Court Opinion

ID: 8573831
Source: CourtListenerOpinion
Date Created: 2022-11-23 15:13:36.887158+00
Date Added: 2024-06-11T16:53:58.933444
License: Public Domain

Quinn, Chief Judge
(dissenting):
Although I have no special knowledge relating to morals and ethical conduct, I am sure that all gambling is not so morally wrong that society cannot tolerate it in any of its manifold forms. Basically, insurance presents a risk that is characteristic of gambling, particularly the “one shot” type, such as that against rain on the day of a big event. Yet insurance is economically necessary, socially desirable, and almost from its beginning has received judicial sanction as a legally and morally enforceable transaction. Similarly, in recent years, churches of many faiths, veterans organizations, and various charitable institutions and social groups have conducted bingo games and sponsored raffles. Speculation in the stock and grain markets is lawful; and betting at parimutuel tracks is well established. With so many and so diverse elements of society publicly participating in these legally sanctioned forms of chance-taking for profit, it can hardly be argued that all gambling is contrary to public policy. Consequently, I disagree with the majority’s conclusion *654that playing a slot machine, where not prohibited by law, is contrary to the good morals and the public policy of the military community. I would not, therefore, reverse the accused’s conviction on the ground that the transaction underlying the checks is illegal.

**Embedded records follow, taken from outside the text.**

-- ==== Sys2Proof/Laws/Store.lean ====
section
/-!
SUPPORT. The laws of sparse stores: a read after a write, writes to one key, and the canonical form, which every write keeps.
-/
namespace Sys2Proof.Machine

theorem Store.find_erase_same {α : Type} (m : Store α) (k : Nat) : Store.find (Store.erase m k) k = none := by
  induction m with
  | nil => rfl
  | cons p m ih =>
    obtain ⟨j, w⟩ := p
    by_cases h : j = k
    · simpa [Store.erase, h] using ih
    · simp only [Store.erase, List.filter_cons, h, decide_false, Bool.not_false, if_true, Store.find, if_false]
      exact ih

theorem Store.find_erase_other {α : Type} (m : Store α) {k j : Nat} (h : j ≠ k) :
    Store.find (Store.erase m k) j = Store.find m j := by
  induction m with
  | nil => rfl
  | cons p m ih =>
    obtain ⟨i, w⟩ := p
    by_cases hi : i = k
    · subst hi
      have : ¬ i = j := fun e => h e.symm
      simp only [Store.erase, List.filter_cons, decide_true, Bool.not_true, Bool.false_eq_true, if_false, Store.find, this]
      exact ih
    · simp only [Store.erase, List.filter_cons, hi, decide_false, Bool.not_false, if_true, Store.find]
      by_cases hij : i = j <;> simp [hij]
      exact ih

theorem Store.find_insert {α : Type} (m : Store α) (k j : Nat) (v : α) (h : Store.find m k = none) :
    Store.find (Store.insert m k v) j = if k = j then some v else Store.find m j := by
  induction m with
  | nil => simp [Store.insert, Store.find]
  | cons p m ih =>
    obtain ⟨i, w⟩ := p
    have hik : ¬ i = k := by intro e; simp [Store.find, e] at h
    have hm : Store.find m k = none := by simpa [Store.find, hik] using h
    by_cases hlt : k < i
    · simp [Store.insert, Store.find, hlt]
    · simp only [Store.insert, hlt, if_false, Store.find, ih hm]
      by_cases hij : i = j
      · have : ¬ k = j := fun e => hik (hij.trans e.symm)
        simp [hij, this]
      · simp [hij]

/-- A read of the key just written gives the value written. -/
@[simp] theorem Store.get_set_same {α : Type} [DecidableEq α] (m : Store α) (d : α) (k : Nat) (v : α) :
    Store.get (Store.set m d k v) d k = v := by
  unfold Store.get Store.set
  by_cases h : v = d
  · simp [h, Store.find_erase_same]
  · simp [h, Store.find_insert _ _ _ _ (Store.find_erase_same m k)]

/-- A write leaves what every other key reads as. -/
theorem Store.get_set_other {α : Type} [DecidableEq α] (m : Store α) (d e : α) {k j : Nat} (v : α) (h : j ≠ k) :
    Store.get (Store.set m d k v) e j = Store.get m e j := by
  have hk : ¬ k = j := fun e => h e.symm
  unfold Store.get Store.set
  by_cases hv : v = d
  · simp [hv, Store.find_erase_other m h]
  · simp [hv, Store.find_insert _ _ _ _ (Store.find_erase_same m k), hk, Store.find_erase_other m h]

/-- What any key reads as after a write. -/
theorem Store.get_set {α : Type} [DecidableEq α] (m : Store α) (d : α) (k j : Nat) (v : α) :
    Store.get (Store.set m d k v) d j = if j = k then v else Store.get m d j := by
  by_cases h : j = k
  · subst h; simp
  · simp [h, Store.get_set_other m d d v h]

@[simp] theorem Store.get_nil {α : Type} (d : α) (k : Nat) : Store.get ([] : Store α) d k = d := rfl

theorem Store.erase_erase {α : Type} (m : Store α) (k : Nat) : Store.erase (Store.erase m k) k = Store.erase m k := by
  simp [Store.erase, List.filter_filter]

theorem Store.erase_insert {α : Type} (m : Store α) (k : Nat) (v : α) :
    Store.erase (Store.insert m k v) k = Store.erase m k := by
  induction m with
  | nil => simp [Store.erase, Store.insert]
  | cons p m ih =>
    obtain ⟨i, w⟩ := p
    by_cases hlt : k < i
    · simp [Store.insert, hlt, Store.erase]
    · simp only [Store.insert, hlt, if_false]
      simp only [Store.erase, List.filter_cons] at ih ⊢
      rw [ih]

/-- Two writes of one key: the later one stands. -/
@[simp] theorem Store.set_set {α : Type} [DecidableEq α] (m : Store α) (d : α) (k : Nat) (v w : α) :
    Store.set (Store.set m d k v) d k w = Store.set m d k w := by
  have h : Store.erase (Store.set m d k v) k = Store.erase m k := by
    by_cases hv : v = d
    · simp [Store.set, hv, Store.erase_erase]
    · simp [Store.set, hv, Store.erase_insert, Store.erase_erase]
  by_cases hw : w = d
  · simp only [Store.set, hw, if_true]; simpa [Store.set] using h
  · simp only [Store.set, hw, if_false]
    exact congrArg (fun x => Store.insert x k w) (by simpa [Store.set] using h)

theorem Store.sortedFrom_weaken {α : Type} (m : Store α) (b c : Nat) (h : c ≤ b) (hm : Store.sortedFrom (some b) m) :
    Store.sortedFrom (some c) m := by
  cases m with
  | nil => rfl
  | cons p m =>
    obtain ⟨i, w⟩ := p
    simp only [Store.sortedFrom, Bool.and_eq_true, decide_eq_true_eq] at hm ⊢
    exact ⟨by omega, hm.2⟩

theorem Store.sortedFrom_none {α : Type} (m : Store α) (b : Nat) (hm : Store.sortedFrom (some b) m) :
    Store.sortedFrom none m := by
  cases m with
  | nil => rfl
  | cons p m =>
    obtain ⟨i, w⟩ := p
    simp only [Store.sortedFrom, Bool.and_eq_true] at hm ⊢
    exact hm.2

theorem Store.sortedFrom_erase {α : Type} (m : Store α) (k b : Nat) (hm : Store.sortedFrom (some b) m) :
    Store.sortedFrom (some b) (Store.erase m k) := by
  induction m generalizing b with
  | nil => rfl
  | cons p m ih =>
    obtain ⟨i, w⟩ := p
    simp only [Store.sortedFrom, Bool.and_eq_true, decide_eq_true_eq] at hm
    by_cases h : i = k
    · simp only [Store.erase, List.filter_cons, h, decide_true, Bool.not_true, Bool.false_eq_true, if_false]
      exact Store.sortedFrom_weaken _ i b (by omega) (ih i hm.2)
    · simp only [Store.erase, List.filter_cons, h, decide_false, Bool.not_false, if_true, Store.sortedFrom,
        Bool.and_eq_true, decide_eq_true_eq]
      exact ⟨hm.1, ih i hm.2⟩

theorem Store.sortedFrom_insert {α : Type} (m : Store α) (k b : Nat) (v : α) (hb : b < k) (hf : Store.find m k = none)
    (hm : Store.sortedFrom (some b) m) : Store.sortedFrom (some b) (Store.insert m k v) := by
  induction m generalizing b with
  | nil => simp [Store.insert, Store.sortedFrom, hb]
  | cons p m ih =>
    obtain ⟨i, w⟩ := p
    have hik : ¬ i = k := by intro e; simp [Store.find, e] at hf
    have hf' : Store.find m k = none := by simpa [Store.find, hik] using hf
    simp only [Store.sortedFrom, Bool.and_eq_true, decide_eq_true_eq] at hm
    by_cases hlt : k < i
    · simp [Store.insert, hlt, Store.sortedFrom, hb, hm.2]
    · simp only [Store.insert, hlt, if_false, Store.sortedFrom, Bool.and_eq_true, decide_eq_true_eq]
      exact ⟨hm.1, ih i (by omega) hf' hm.2⟩

theorem Store.sorted_erase {α : Type} (m : Store α) (k : Nat) (hm : Store.sortedFrom none m) :
    Store.sortedFrom none (Store.erase m k) := by
  cases m with
  | nil => rfl
  | cons p m =>
    obtain ⟨i, w⟩ := p
    simp only [Store.sortedFrom] at hm
    by_cases h : i = k
    · simp only [Store.erase, List.filter_cons, h, decide_true, Bool.not_true, Bool.false_eq_true, if_false]
      exact Store.sortedFrom_none _ i (Store.sortedFrom_erase m k i hm)
    · simp only [Store.erase, List.filter_cons, h, decide_false, Bool.not_false, if_true, Store.sortedFrom]
      exact Store.sortedFrom_erase m k i hm

theorem Store.sorted_insert {α : Type} (m : Store α) (k : Nat) (v : α) (hf : Store.find m k = none)
    (hm : Store.sortedFrom none m) : Store.sortedFrom none (Store.insert m k v) := by
  cases m with
  | nil => rfl
  | cons p m =>
    obtain ⟨i, w⟩ := p
    have hik : ¬ i = k := by intro e; simp [Store.find, e] at hf
    have hf' : Store.find m k = none := by simpa [Store.find, hik] using hf
    simp only [Store.sortedFrom] at hm
    by_cases hlt : k < i
    · simp [Store.insert, hlt, Store.sortedFrom, hm]
    · simp only [Store.insert, hlt, if_false, Store.sortedFrom]
      exact Store.sortedFrom_insert m k i v (by omega) hf' hm

/-- Every write keeps the canonical form. -/
theorem Store.wf_set {α : Type} [DecidableEq α] (m : Store α) (d : α) (k : Nat) (v : α) (h : Store.wf d m) :
    Store.wf d (Store.set m d k v) := by
  simp only [Store.wf, Bool.and_eq_true] at h ⊢
  have he : (Store.erase m k).all (fun p => decide (p.2 ≠ d)) = true := by
    simp only [Store.erase, List.all_eq_true, List.mem_filter] at h ⊢
    intro p hp
    exact h.2 p hp.1
  by_cases hv : v = d
  · simp only [Store.set, hv, if_true]
    exact ⟨Store.sorted_erase m k h.1, he⟩
  · simp only [Store.set, hv, if_false]
    refine ⟨Store.sorted_insert _ k v (Store.find_erase_same m k) (Store.sorted_erase m k h.1), ?_⟩
    have hall : ∀ (m : Store α), m.all (fun p => decide (p.2 ≠ d)) = true →
        (Store.insert m k v).all (fun p => decide (p.2 ≠ d)) = true := by
      intro m hm
      induction m with
      | nil => simp [Store.insert, hv]
      | cons p m ih =>
        obtain ⟨i, w⟩ := p
        simp only [List.all_cons, Bool.and_eq_true] at hm
        by_cases hlt : k < i
        · simp only [Store.insert, hlt, if_true, List.all_cons, Bool.and_eq_true]
          exact ⟨by simp [hv], hm.1, hm.2⟩
        · simp only [Store.insert, hlt, if_false, List.all_cons, Bool.and_eq_true]
          exact ⟨hm.1, ih hm.2⟩
    exact hall _ he

/-- The empty store is in canonical form. -/
@[simp] theorem Store.wf_nil {α : Type} [DecidableEq α] (d : α) : Store.wf d ([] : Store α) = true := rfl

end Sys2Proof.Machine
end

As to the instructions, there is, in my opinion, merit in the accused’s contention that the law officer erred in refusing to instruct, as requested by defense counsel. In part, the accused’s defense rested on a claim that the checks were given to the club with the understanding they could be deposited for collection but not all might be paid on presentment. The club bookkeeper admitted that on at least one occasion when the accused gave him a check he told him, “[m]aybe this check will bounce, too.” He testified that he “took it as a joke,” but there is other evidence to support the defense contention that the cheeks were not accepted as ordinary commercial instruments. The bookkeeper conceded that, notwithstanding the regulations forbid the taking of IOUs from club members, such instruments were readily and frequently accepted from the accused; and these IOUs would be replaced by a check. Defense counsel requested an instruction on this aspect of the evidence. The language of the request may not have been as explicit as it should have been, but it was supported by a citation to United States v Mansfield, 22 CMR 667, which discussed the principle of law that he sought to place before the court-martial. It was sufficient to put the law officer on notice, and required that he instruct the court-martial that, to find the accused guilty as charged, it had to be satisfied beyond a reasonable doubt that the checks were accepted by the club as ordinary commercial instruments, and not as IOUs, or mere memoranda of the accused’s indebtedness to the club.
I would reverse the decision of the board of review and return the record of trial for a rehearing.